Разобраться в том, что представлял собою Павел Кузнецов, зачем он понадобился Артамонову, а главное — для чего ему самому захотелось ехать вместе с нами, оказалось гораздо труднее. У Кузнецова было круглое, совершенно белое лицо, бесцветные волосы и стеклянные, пустые глаза. С круглых плеч постоянно сползала гимнастерка, обнажая белую шею, на которой, как на шарнире, вертелась шарообразная, гладкая голова.

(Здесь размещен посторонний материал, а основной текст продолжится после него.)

-- ==== Sys2Proof/Certificates/Slice0/Obligations.lean ====
section
/-!
DEFINITION. Certificates/Slice0/Obligations.lean: what is claimed of the model. Each statement's docstring names the rules of the
spec that it rests on.
-/
open Sys2Proof Sys2Proof.Machine Sys2Proof.Safety

/-! ### Scalar instructions (07_control_cores_and_the_krarn_instruction_set.md) -/

/-- R212: each two-operand instruction writes its function of GA and GB to GD and does nothing else.
R212: CLZ counts the leading zeros of GA (64 for zero), POPC its set bits; PTOG gathers the predicates in GD, GTOP
takes p7 to p1 from GA.
R211: the immediate forms; SHI and LSH in every encoding that R211 permits. -/
def Obligations.IntegerInstructions : Prop :=
  (∀ (s : State) (c : Fin 128) (t : Fin 8) (g : Guard) (gd ga gb : Fin 32), runs s c t g →
    let a := (s.thread c t).g ga
    let b := (s.thread c t).g gb
    ∀ p ∈ [
        (Instr.add c t g gd ga gb, a + b), (.sub c t g gd ga gb, a - b), (.and c t g gd ga gb, a &&& b),
        (.or c t g gd ga gb, a ||| b), (.xor c t g gd ga gb, a ^^^ b), (.shl c t g gd ga gb, a <<< (b.toNat % 64)),
        (.shr c t g gd ga gb, a >>> (b.toNat % 64)), (.sar c t g gd ga gb, a.sshiftRight (b.toNat % 64)),
        (.mul c t g gd ga gb, a * b), (.mulhu c t g gd ga gb, BitVec.ofNat 64 (a.toNat * b.toNat / 2 ^ 64)),
        (.mulh c t g gd ga gb, BitVec.ofInt 64 (a.toInt * b.toInt / 2 ^ 64)),
        (.divu c t g gd ga gb, if b = 0 then BitVec.allOnes 64 else BitVec.ofNat 64 (a.toNat / b.toNat)),
        (.remu c t g gd ga gb, if b = 0 then a else BitVec.ofNat 64 (a.toNat % b.toNat)),
        (.div c t g gd ga gb, if b = 0 then BitVec.allOnes 64 else BitVec.ofInt 64 (a.toInt.tdiv b.toInt)),
        (.rem c t g gd ga gb, if b = 0 then a else BitVec.ofInt 64 (a.toInt.tmod b.toInt)),
        (.min c t g gd ga gb, if a.toInt < b.toInt then a else b), (.max c t g gd ga gb, if a.toInt < b.toInt then b else a),
        (.minu c t g gd ga gb, if a.toNat < b.toNat then a else b), (.maxu c t g gd ga gb, if a.toNat < b.toNat then b else a)],
      nextHas (exec p.1 s) (fun u => givesG s u c t gd p.2))
  ∧ (∀ (s : State) (c : Fin 128) (t : Fin 8) (g : Guard) (gd ga gb : Fin 32), runs s c t g →
    let x := s.thread c t
    let a := x.g ga
    nextHas (exec (.clz c t g gd ga gb) s) (fun u => ∃ v : Dword, givesG s u c t gd v
        ∧ (if a = 0 then v = 64 else 2 ^ 63 ≤ a.toNat * 2 ^ v.toNat ∧ a.toNat * 2 ^ v.toNat < 2 ^ 64))
    ∧ nextHas (exec (.popc c t g gd ga gb) s) (fun u =>
        givesG s u c t gd (BitVec.ofNat 64 ((List.range 64).filter (fun i => a.getLsbD i)).length))
    ∧ nextHas (exec (.ptog c t g gd ga gb) s) (fun u => ∃ v : Dword, givesG s u c t gd v
        ∧ ∀ i, i < 64 → v.getLsbD i = (decide (i < 8) && x.p i))
    ∧ nextHas (exec (.gtop c t g gd ga gb) s) (fun u => onlyThread c t s u ∧ stepped x (u.thread c t)
        ∧ (u.thread c t).regs = x.regs ∧ ∀ i, i < 8 → (u.thread c t).p i = (i == 0 || a.getLsbD i)))
  ∧ (∀ (s : State) (c : Fin 128) (t : Fin 8) (g : Guard) (gd ga : Fin 32) (imm : BitVec 12) (w : BitVec 17), runs s c t g →
    let a := (s.thread c t).g ga
    let b : Dword := imm.signExtend 64
    let n := imm.toNat % 64
    (∀ p ∈ [
        (Instr.addi c t g gd ga imm, a + b), (.andi c t g gd ga imm, a &&& b), (.ori c t g gd ga imm, a ||| b),
        (.xori c t g gd ga imm, a ^^^ b), (.lim c t g gd w, w.signExtend 64)],
      nextHas (exec p.1 s) (fun u => givesG s u c t gd p.2))
    ∧ (imm.toNat / 64 % 16 = 0 → ∀ q ∈ [(0, a <<< n), (1, a >>> n), (2, a.sshiftRight n)], imm.toNat / 1024 = q.1 →
        nextHas (exec (.shi c t g gd ga imm) s) (fun u => givesG s u c t gd q.2))
    ∧ (w.toNat < 2 ^ 16 → nextHas (exec (.lsh c t g gd w) s) (fun u =>
        givesG s u c t gd (((s.thread c t).g gd <<< 16) ||| BitVec.ofNat 64 w.toNat))))

/-- R213: the integer conditions and BIT of CMP and CMPI, with the four ways of combining, and PLOG of R211.
R202, R209: an instruction whose guard is false goes past itself and does nothing else. -/
def Obligations.FalseAndTruePredicates : Prop :=
  (∀ (s : State) (c : Fin 128) (t : Fin 8) (g : Guard) (pd pa pb : Fin 8) (cb : BitVec 2) (ga gb : Fin 32) (imm : BitVec 8),
    runs s c t g →
    let x := s.thread c t
    let a := x.g ga
    let combined (v : Bool) : Bool :=
      if cb = 0 then v else if cb = 1 then x.p pd && v else if cb = 2 then x.p pd || v else x.p pd && !v
    let holds (b : Dword) : List (Nat × Bool) :=
      [(0, decide (a = b)), (1, decide (a ≠ b)), (2, decide (a.toInt < b.toInt)), (3, decide (a.toInt ≥ b.toInt)),
        (4, decide (a.toNat < b.toNat)), (5, decide (a.toNat ≥ b.toNat))]
    (∀ q ∈ holds (x.g gb), nextHas (exec (.cmp c t g pd cb ga gb (BitVec.ofNat 7 q.1)) s) (fun u =>
        givesP s u c t pd (combined q.2)))
    ∧ nextHas (exec (.cmp c t g pd cb ga gb 12) s) (fun u => givesP s u c t pd (combined (decide (a &&& x.g gb ≠ 0))))
    ∧ (∀ q ∈ holds (imm.signExtend 64), nextHas (exec (.cmpi c t g pd cb ga (BitVec.ofNat 4 q.1) imm) s) (fun u =>
        givesP s u c t pd (combined q.2)))
    ∧ ∀ q ∈ [(0, x.p pa && x.p pb), (1, x.p pa || x.p pb), (2, x.p pa != x.p pb), (3, x.p pa && !x.p pb)],
        nextHas (exec (.plog c t g pd pa pb (BitVec.ofNat 13 q.1)) s) (fun u => givesP s u c t pd q.2))
  ∧ (∀ (s : State) (i : Instr) (c : Fin 128) (t : Fin 8) (g : Guard),
    scalarOf i = some (c, t, g) → s.issues c t = true → s.accessFault (s.thread c t).part.toNat (s.thread c t).pc.toNat 4 false = none →
    ((s.thread c t).p g.pg.val != g.pn) = false →
    nextHas (exec i s) (fun u => onlyThread c t s u ∧ stepped (s.thread c t) (u.thread c t)
      ∧ (u.thread c t).regs = (s.thread c t).regs ∧ (u.thread c t).preds = (s.thread c t).preds))

/-- R223, R213, R211: what a reserved function or a bit that must be zero raises, and TRAP. The code of ILLEGAL is the operation
code. -/
def Obligations.IllegalAndTrap : Prop :=
  ∀ (s : State) (c : Fin 128) (t : Fin 8) (g : Guard) (gd ga gb : Fin 32) (pd pa pb : Fin 8) (cb : BitVec 2) (imm : BitVec 12)
    (w : BitVec 17) (fn : BitVec 7) (low : BitVec 13), runs s c t g →
    (∀ p ∈ [
        (decide (imm.toNat / 1024 = 3 ∨ imm.toNat / 64 % 16 ≠ 0), Instr.shi c t g gd ga imm, 0x05),
        (decide (2 ^ 16 ≤ w.toNat), .lsh c t g gd w, 0x07),
        (decide (16 ≤ fn.toNat ∨ fn.toNat ∈ [6, 7, 13, 14, 15]), .cmp c t g pd cb ga gb fn, 0x08),
        (decide (low.toNat > 3), .plog c t g pd pa pb low, 0x0A), (decide (fn ≠ 0), .jr c t g gd ga fn, 0x29),
        (decide (imm.toNat ≥ 4), .tcmd c t g gd ga imm, 0x30), (decide (imm.toNat ≥ 2), .twait c t g gd ga imm, 0x31),
        (decide (imm.toNat ≥ 8), .rdsum c t g gd imm, 0x32), (decide (imm.toNat % 4 = 3), .rdflg c t g gd imm, 0x33),
        (decide (imm.toNat > 6), .mfs c t g gd imm, 0x34)],
      p.1 = true → nextHas (exec p.2.1 s) (fun u => tookException s u c t 1 p.2.2))
    ∧ nextHas (exec (.trap c t g imm) s) (fun u => tookException s u c t 6 imm.toNat)

/-- R203, R208, R211: a cached load whose line is in the data cache writes the addressed bytes to GD, zero-extended, for LDWS
sign-extended; one whose line is not there, or whose check bits are wrong, waits for the line, with its registers as they were.
R203, R204, R211: a cached store updates the line of the core's data cache that it hits, goes on its way to the panel
cache after the thread's earlier stores, and leaves device memory, and every other register and thread, as they were. -/
def Obligations.CachedAccess : Prop :=
  (∀ (s : State) (c : Fin 128) (t : Fin 8) (g : Guard) (gd ga : Fin 32) (imm : BitVec 12), runs s c t g →
    let x := s.thread c t
    let a := (x.g ga + imm.signExtend 64).toNat
    let hit := (s.core c).dcache.find? (a / 64)
    let v (n : Nat) : Nat := (hit.getD 0).toNat / 2 ^ (8 * (a % 64)) % 2 ^ (8 * n)
    ∀ p ∈ [
        (1, false, Instr.ldb c t g gd ga imm, BitVec.ofNat 64 (v 1)), (2, false, .ldh c t g gd ga imm, BitVec.ofNat 64 (v 2)),
        (4, false, .ldw c t g gd ga imm, BitVec.ofNat 64 (v 4)),
        (4, true, .ldws c t g gd ga imm, (BitVec.ofNat 32 (v 4)).signExtend 64),
        (8, false, .ldd c t g gd ga imm, BitVec.ofNat 64 (v 8))],
      a < hbmEnd → s.rangeOwner a = some x.part.toNat → a % p.1 = 0 →
      (hit ≠ none → a / 64 ∉ (s.core c).dBad → nextHas (exec p.2.2.1 s) (fun u => givesG s u c t gd p.2.2.2))
      ∧ (hit = none ∨ a / 64 ∈ (s.core c).dBad → nextHas (exec p.2.2.1 s) (fun u => (u.thread c t).st = .wait
          ∧ (u.thread c t).wait = .data (.loadCached p.1 p.2.1 gd) a none ∧ (u.thread c t).pc = x.pc
          ∧ (u.thread c t).regs = x.regs ∧ (u.thread c t).preds = x.preds ∧ u.mem = s.mem
          ∧ (∀ k, k ≠ c.val → u.core k = s.core k) ∧ ∀ m, m ≠ t.val → u.thread c m = s.thread c m)))
  ∧ (∀ (s : State) (c : Fin 128) (t : Fin 8) (g : Guard) (gs ga : Fin 32) (imm : BitVec 12), runs s c t g →
    let x := s.thread c t
    let a := (x.g ga + imm.signExtend 64).toNat
    ∀ p ∈ [
        (1, Instr.stb c t g gs ga imm), (2, .sth c t g gs ga imm), (4, .stw c t g gs ga imm), (8, .std c t g gs ga imm)],
      a < hbmEnd → s.rangeOwner a = some x.part.toNat → a % p.1 = 0 →
      nextHas (exec p.2 s) (fun u => u = { s with log := u.log } ∧ (∀ k, k ≠ c.val → u.core k = s.core k)
        ∧ (∀ m, m ≠ t.val → u.thread c m = s.thread c m)
        ∧ (u.thread c t).stores = x.stores ++ [{ addr := a, data := toBytes p.1 (x.g gs).toNat, at_ := s.cycles }]
        ∧ (u.thread c t).pc = x.pc + 4 ∧ (u.thread c t).regs = x.regs ∧ (u.thread c t).preds = x.preds ∧ (u.thread c t).st = .ready
        ∧ (u.core c).tags = (s.core c).tags ∧ (u.core c).queue = (s.core c).queue
        ∧ (∀ k, k ≠ a / 64 → (u.core c).dcache.find? k = (s.core c).dcache.find? k)
        ∧ ∀ line, (s.core c).dcache.find? (a / 64) = some line → a / 64 ∉ (s.core c).dBad → ∃ line' : BitVec 512, (u.core c).dcache.find? (a / 64) = some line'
            ∧ ∀ i, i < 64 → line'.toNat / 2 ^ (8 * i) % 256 =
                if a % 64 ≤ i ∧ i < a % 64 + p.1 then (x.g gs).toNat / 2 ^ (8 * (i - a % 64)) % 256 else line.toNat / 2 ^ (8 * i) % 256))

/-- R200, R205, R214: an uncached load or store, or an atomic, of HBM sends its request to the memory controller of its
address, behind those that came before it and, of its own cycle, those of lower physical cores; the thread waits for it. Memory changes
when the controller serves it. -/
def Obligations.UncachedRequest : Prop :=
  ∀ (s : State) (c : Fin 128) (t : Fin 8) (g : Guard) (gd ga gb : Fin 32) (imm : BitVec 12) (w32 : Bool), runs s c t g →
    let x := s.thread c t
    let a := (x.g ga + imm.signExtend 64).toNat
    let b := (x.g ga).toNat
    let w := if w32 then 4 else 8
    let amo (op : AmoOp) : MemOp := .amo op w gd ((x.g gb).toNat % 2 ^ (8 * w)) ((x.g gd).toNat % 2 ^ (8 * w))
    ∀ p ∈ [
        (Instr.ldwx c t g gd ga imm, a, 4, MemOp.loadUncached 4 gd), (.lddx c t g gd ga imm, a, 8, .loadUncached 8 gd),
        (.stwx c t g gd ga imm, a, 4, .storeUncached 4 ((x.g gd).toNat % 2 ^ 32)),
        (.stdx c t g gd ga imm, a, 8, .storeUncached 8 (x.g gd).toNat), (.amoSwap c t g w32 gd ga gb, b, w, amo .swap),
        (.amoAdd c t g w32 gd ga gb, b, w, amo .add), (.amoAnd c t g w32 gd ga gb, b, w, amo .and),
        (.amoOr c t g w32 gd ga gb, b, w, amo .or), (.amoXor c t g w32 gd ga gb, b, w, amo .xor),
        (.amoMaxu c t g w32 gd ga gb, b, w, amo .maxu), (.amoMinu c t g w32 gd ga gb, b, w, amo .minu),
        (.amoMax c t g w32 gd ga gb, b, w, amo .max), (.amoMin c t g w32 gd ga gb, b, w, amo .min),
        (.amoCas c t g w32 gd ga gb, b, w, amo .cas)],
      p.2.1 < hbmEnd → s.rangeOwner p.2.1 = some x.part.toNat → p.2.1 % p.2.2.1 = 0 →
      nextHas (exec p.1 s) (fun u => u = { s with log := u.log, mc := u.mc } ∧ coreFrame c t s u
        ∧ (u.thread c t).st = .wait ∧ (u.thread c t).wait = .data p.2.2.2 p.2.1 none ∧ (u.thread c t).pc = x.pc
        ∧ (u.thread c t).regs = x.regs ∧ (u.thread c t).preds = x.preds ∧ u.mc = { s.mc with reqs := u.mc.reqs }
        ∧ (∀ k, k ≠ (hbmMap p.2.1).pc → u.mc.reqs.get [] k = s.mc.reqs.get [] k)
        ∧ ∃ before after, s.mc.reqs.get [] (hbmMap p.2.1).pc = before ++ after
            ∧ u.mc.reqs.get [] (hbmMap p.2.1).pc = before ++ { addr := p.2.1, op := p.2.2.2, core := c, thread := t, part := x.part.toNat, at_ := s.cycles, entered := s.cycles } :: after
            ∧ (∀ y ∈ before, y.at_ < s.cycles ∨ s.under y.core ≤ s.under c)
            ∧ ∀ y, after.head? = some y → s.cycles ≤ y.at_ ∧ s.under c < s.under y.core)

/-- R207: where an access must not go, the instruction raises the exception of R207 before it has any effect: ADDRESS (3) outside
HBM and the scale area, ACCESS (4) in a range of another partition, ALIGN (2) when it is not naturally aligned. -/
def Obligations.AccessExceptions : Prop :=
  ∀ (s : State) (c : Fin 128) (t : Fin 8) (g : Guard) (gd ga gb : Fin 32) (imm : BitVec 12) (w32 : Bool), runs s c t g →
    let x := s.thread c t
    let a := (x.g ga + imm.signExtend 64).toNat
    let b := (x.g ga).toNat
    let w := if w32 then 4 else 8
    ∀ p ∈ [
        (Instr.ldb c t g gd ga imm, a, 1), (.ldh c t g gd ga imm, a, 2), (.ldw c t g gd ga imm, a, 4), (.ldws c t g gd ga imm, a, 4),
        (.ldd c t g gd ga imm, a, 8), (.ldwx c t g gd ga imm, a, 4), (.lddx c t g gd ga imm, a, 8), (.stb c t g gd ga imm, a, 1),
        (.sth c t g gd ga imm, a, 2), (.stw c t g gd ga imm, a, 4), (.std c t g gd ga imm, a, 8), (.stwx c t g gd ga imm, a, 4),
        (.stdx c t g gd ga imm, a, 8), (.amoSwap c t g w32 gd ga gb, b, w), (.amoAdd c t g w32 gd ga gb, b, w),
        (.amoAnd c t g w32 gd ga gb, b, w), (.amoOr c t g w32 gd ga gb, b, w), (.amoXor c t g w32 gd ga gb, b, w),
        (.amoMaxu c t g w32 gd ga gb, b, w), (.amoMinu c t g w32 gd ga gb, b, w), (.amoMax c t g w32 gd ga gb, b, w),
        (.amoMin c t g w32 gd ga gb, b, w), (.amoCas c t g w32 gd ga gb, b, w)],
      let e := p.2.1
      let raises (cause : Nat) : Prop :=
        nextHas (exec p.1 s) (fun u => tookException s u c t cause 0 ∧ (u.thread c t).excAddr = BitVec.ofNat 64 e)
      (e ≥ 0xF000080200 → raises 3) ∧ (hbmEnd ≤ e ∧ e < 0xF000000000 → raises 3)
        ∧ (e < hbmEnd ∧ s.rangeOwner e ≠ some x.part.toNat → raises 4)
        ∧ (e < hbmEnd ∧ s.rangeOwner e = some x.part.toNat ∧ e % p.2.2 ≠ 0 → raises 2)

Он был молчалив, сосредоточен и скрытен.

Кузнецов оживлялся только, когда начинали говорить о женщинах. С жадностью слушая рассказы других, он изредка вставлял наводящие вопросы, сводившиеся к обнажению самой грязной непристойности. Однажды, когда мы возвращались пешком из города в лагерь, он сказал мне, упрямо глядя себе под ноги стеклянными глазами:

— Они ничего не понимают в бабах. Пришел, получил удовольствие, да и восвояси. Разве можно так? Нет в наших мужиках никакой деликатности. Баба — дело тонкое и требует к себе внимания. Всякий может пойти повеселиться, да только один на тысячу получает настоящее, душевное удовольствие. Вот девка, с которой я ходил на прошлой неделе, — мы сначала сговорились на полчаса, так она меня оставила на всю ночь и денег не взяла, потому — понимает, что таких, как я, мало.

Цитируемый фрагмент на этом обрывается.